#### To do:
Look through the material below for "find". Copy every line that contains it.
= = = = = = =
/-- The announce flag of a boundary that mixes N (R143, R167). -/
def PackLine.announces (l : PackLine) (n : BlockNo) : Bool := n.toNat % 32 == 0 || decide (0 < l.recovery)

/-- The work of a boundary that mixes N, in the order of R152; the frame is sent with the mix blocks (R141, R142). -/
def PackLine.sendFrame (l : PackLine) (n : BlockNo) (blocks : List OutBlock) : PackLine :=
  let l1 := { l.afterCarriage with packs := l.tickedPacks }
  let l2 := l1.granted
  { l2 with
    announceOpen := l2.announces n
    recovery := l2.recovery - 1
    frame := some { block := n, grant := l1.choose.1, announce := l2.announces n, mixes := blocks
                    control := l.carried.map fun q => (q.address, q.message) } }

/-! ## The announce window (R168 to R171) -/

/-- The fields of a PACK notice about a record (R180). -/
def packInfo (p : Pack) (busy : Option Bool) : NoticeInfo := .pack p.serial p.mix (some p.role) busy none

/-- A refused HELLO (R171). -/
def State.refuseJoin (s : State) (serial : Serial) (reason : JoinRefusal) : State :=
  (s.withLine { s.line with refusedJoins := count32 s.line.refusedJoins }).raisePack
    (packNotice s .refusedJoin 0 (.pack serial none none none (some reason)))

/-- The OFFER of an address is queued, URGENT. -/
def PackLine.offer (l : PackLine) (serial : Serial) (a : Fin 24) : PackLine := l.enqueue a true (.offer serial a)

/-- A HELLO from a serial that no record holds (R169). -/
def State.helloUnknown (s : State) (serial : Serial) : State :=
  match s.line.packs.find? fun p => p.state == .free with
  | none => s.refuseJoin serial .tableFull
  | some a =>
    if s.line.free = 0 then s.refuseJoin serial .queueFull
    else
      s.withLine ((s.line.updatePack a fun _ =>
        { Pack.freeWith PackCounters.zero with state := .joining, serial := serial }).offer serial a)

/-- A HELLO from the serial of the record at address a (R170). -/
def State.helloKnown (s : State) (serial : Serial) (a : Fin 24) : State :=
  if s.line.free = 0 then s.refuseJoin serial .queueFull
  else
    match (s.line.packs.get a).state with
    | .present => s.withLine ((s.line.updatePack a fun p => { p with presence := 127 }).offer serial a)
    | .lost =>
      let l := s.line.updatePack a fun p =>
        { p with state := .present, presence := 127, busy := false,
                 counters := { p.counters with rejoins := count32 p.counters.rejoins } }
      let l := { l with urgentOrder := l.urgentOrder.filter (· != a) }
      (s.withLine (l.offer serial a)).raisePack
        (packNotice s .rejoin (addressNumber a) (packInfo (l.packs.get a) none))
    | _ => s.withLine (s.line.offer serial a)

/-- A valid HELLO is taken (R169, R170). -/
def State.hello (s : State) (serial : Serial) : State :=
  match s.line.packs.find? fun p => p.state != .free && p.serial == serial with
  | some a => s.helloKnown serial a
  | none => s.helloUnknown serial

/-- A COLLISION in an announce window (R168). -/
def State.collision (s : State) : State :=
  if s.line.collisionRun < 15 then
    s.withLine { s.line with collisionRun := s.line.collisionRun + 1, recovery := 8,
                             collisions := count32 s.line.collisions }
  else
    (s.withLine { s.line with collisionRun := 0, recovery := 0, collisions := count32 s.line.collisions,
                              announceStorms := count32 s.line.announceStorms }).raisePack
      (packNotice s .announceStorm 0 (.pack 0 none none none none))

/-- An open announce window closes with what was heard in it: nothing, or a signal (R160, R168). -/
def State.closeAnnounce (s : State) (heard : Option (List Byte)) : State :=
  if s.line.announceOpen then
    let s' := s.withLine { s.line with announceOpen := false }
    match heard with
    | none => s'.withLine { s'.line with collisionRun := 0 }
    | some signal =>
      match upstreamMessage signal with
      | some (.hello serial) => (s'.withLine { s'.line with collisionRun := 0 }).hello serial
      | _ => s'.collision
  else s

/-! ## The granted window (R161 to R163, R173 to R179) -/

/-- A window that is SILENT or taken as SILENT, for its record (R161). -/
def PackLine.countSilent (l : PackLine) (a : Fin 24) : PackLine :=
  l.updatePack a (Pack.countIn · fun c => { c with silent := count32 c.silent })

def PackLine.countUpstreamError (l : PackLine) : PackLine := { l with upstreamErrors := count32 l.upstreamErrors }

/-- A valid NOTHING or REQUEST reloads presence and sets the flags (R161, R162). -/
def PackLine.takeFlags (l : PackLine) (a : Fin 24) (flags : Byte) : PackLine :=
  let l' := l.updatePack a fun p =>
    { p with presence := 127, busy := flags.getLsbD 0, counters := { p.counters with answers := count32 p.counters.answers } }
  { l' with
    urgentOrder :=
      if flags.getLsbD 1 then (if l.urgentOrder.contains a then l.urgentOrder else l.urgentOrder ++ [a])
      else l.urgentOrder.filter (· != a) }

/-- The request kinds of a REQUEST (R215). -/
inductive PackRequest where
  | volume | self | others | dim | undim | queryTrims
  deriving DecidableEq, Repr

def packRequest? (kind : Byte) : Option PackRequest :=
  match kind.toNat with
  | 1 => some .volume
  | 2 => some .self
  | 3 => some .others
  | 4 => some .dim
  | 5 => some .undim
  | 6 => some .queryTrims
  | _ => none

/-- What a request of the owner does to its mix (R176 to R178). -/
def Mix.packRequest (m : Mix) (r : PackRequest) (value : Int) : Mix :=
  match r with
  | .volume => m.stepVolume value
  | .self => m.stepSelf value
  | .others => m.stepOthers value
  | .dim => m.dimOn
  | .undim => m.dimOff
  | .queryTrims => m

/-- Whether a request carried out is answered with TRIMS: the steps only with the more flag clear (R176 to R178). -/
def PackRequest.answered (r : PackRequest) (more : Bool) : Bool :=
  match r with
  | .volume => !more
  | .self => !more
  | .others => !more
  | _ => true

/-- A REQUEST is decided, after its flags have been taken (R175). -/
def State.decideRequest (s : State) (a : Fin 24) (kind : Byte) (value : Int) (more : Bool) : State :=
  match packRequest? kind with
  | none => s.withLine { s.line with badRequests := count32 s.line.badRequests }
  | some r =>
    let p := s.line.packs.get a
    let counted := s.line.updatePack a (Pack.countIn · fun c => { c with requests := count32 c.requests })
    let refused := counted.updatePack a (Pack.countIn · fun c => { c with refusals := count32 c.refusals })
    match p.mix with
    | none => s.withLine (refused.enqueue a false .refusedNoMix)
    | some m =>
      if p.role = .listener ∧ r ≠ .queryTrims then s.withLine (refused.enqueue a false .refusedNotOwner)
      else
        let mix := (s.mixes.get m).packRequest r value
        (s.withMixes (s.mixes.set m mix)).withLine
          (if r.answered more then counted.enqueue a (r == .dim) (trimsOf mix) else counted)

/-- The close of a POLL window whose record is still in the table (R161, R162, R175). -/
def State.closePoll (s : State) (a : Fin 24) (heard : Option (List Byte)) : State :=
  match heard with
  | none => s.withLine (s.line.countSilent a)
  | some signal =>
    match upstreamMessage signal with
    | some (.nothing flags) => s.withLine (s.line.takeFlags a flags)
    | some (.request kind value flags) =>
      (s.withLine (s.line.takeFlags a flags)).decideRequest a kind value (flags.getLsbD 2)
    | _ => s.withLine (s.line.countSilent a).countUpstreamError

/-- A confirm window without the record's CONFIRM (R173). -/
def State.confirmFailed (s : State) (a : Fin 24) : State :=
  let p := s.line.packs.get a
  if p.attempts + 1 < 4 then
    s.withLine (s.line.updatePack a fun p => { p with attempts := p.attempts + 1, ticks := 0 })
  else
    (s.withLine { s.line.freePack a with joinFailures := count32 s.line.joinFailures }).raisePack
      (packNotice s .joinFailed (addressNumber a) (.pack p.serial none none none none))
= = = = = = =
#### Written answer:
  match s.line.packs.find? fun p => p.state == .free with
  match s.line.packs.find? fun p => p.state != .free && p.serial == serial with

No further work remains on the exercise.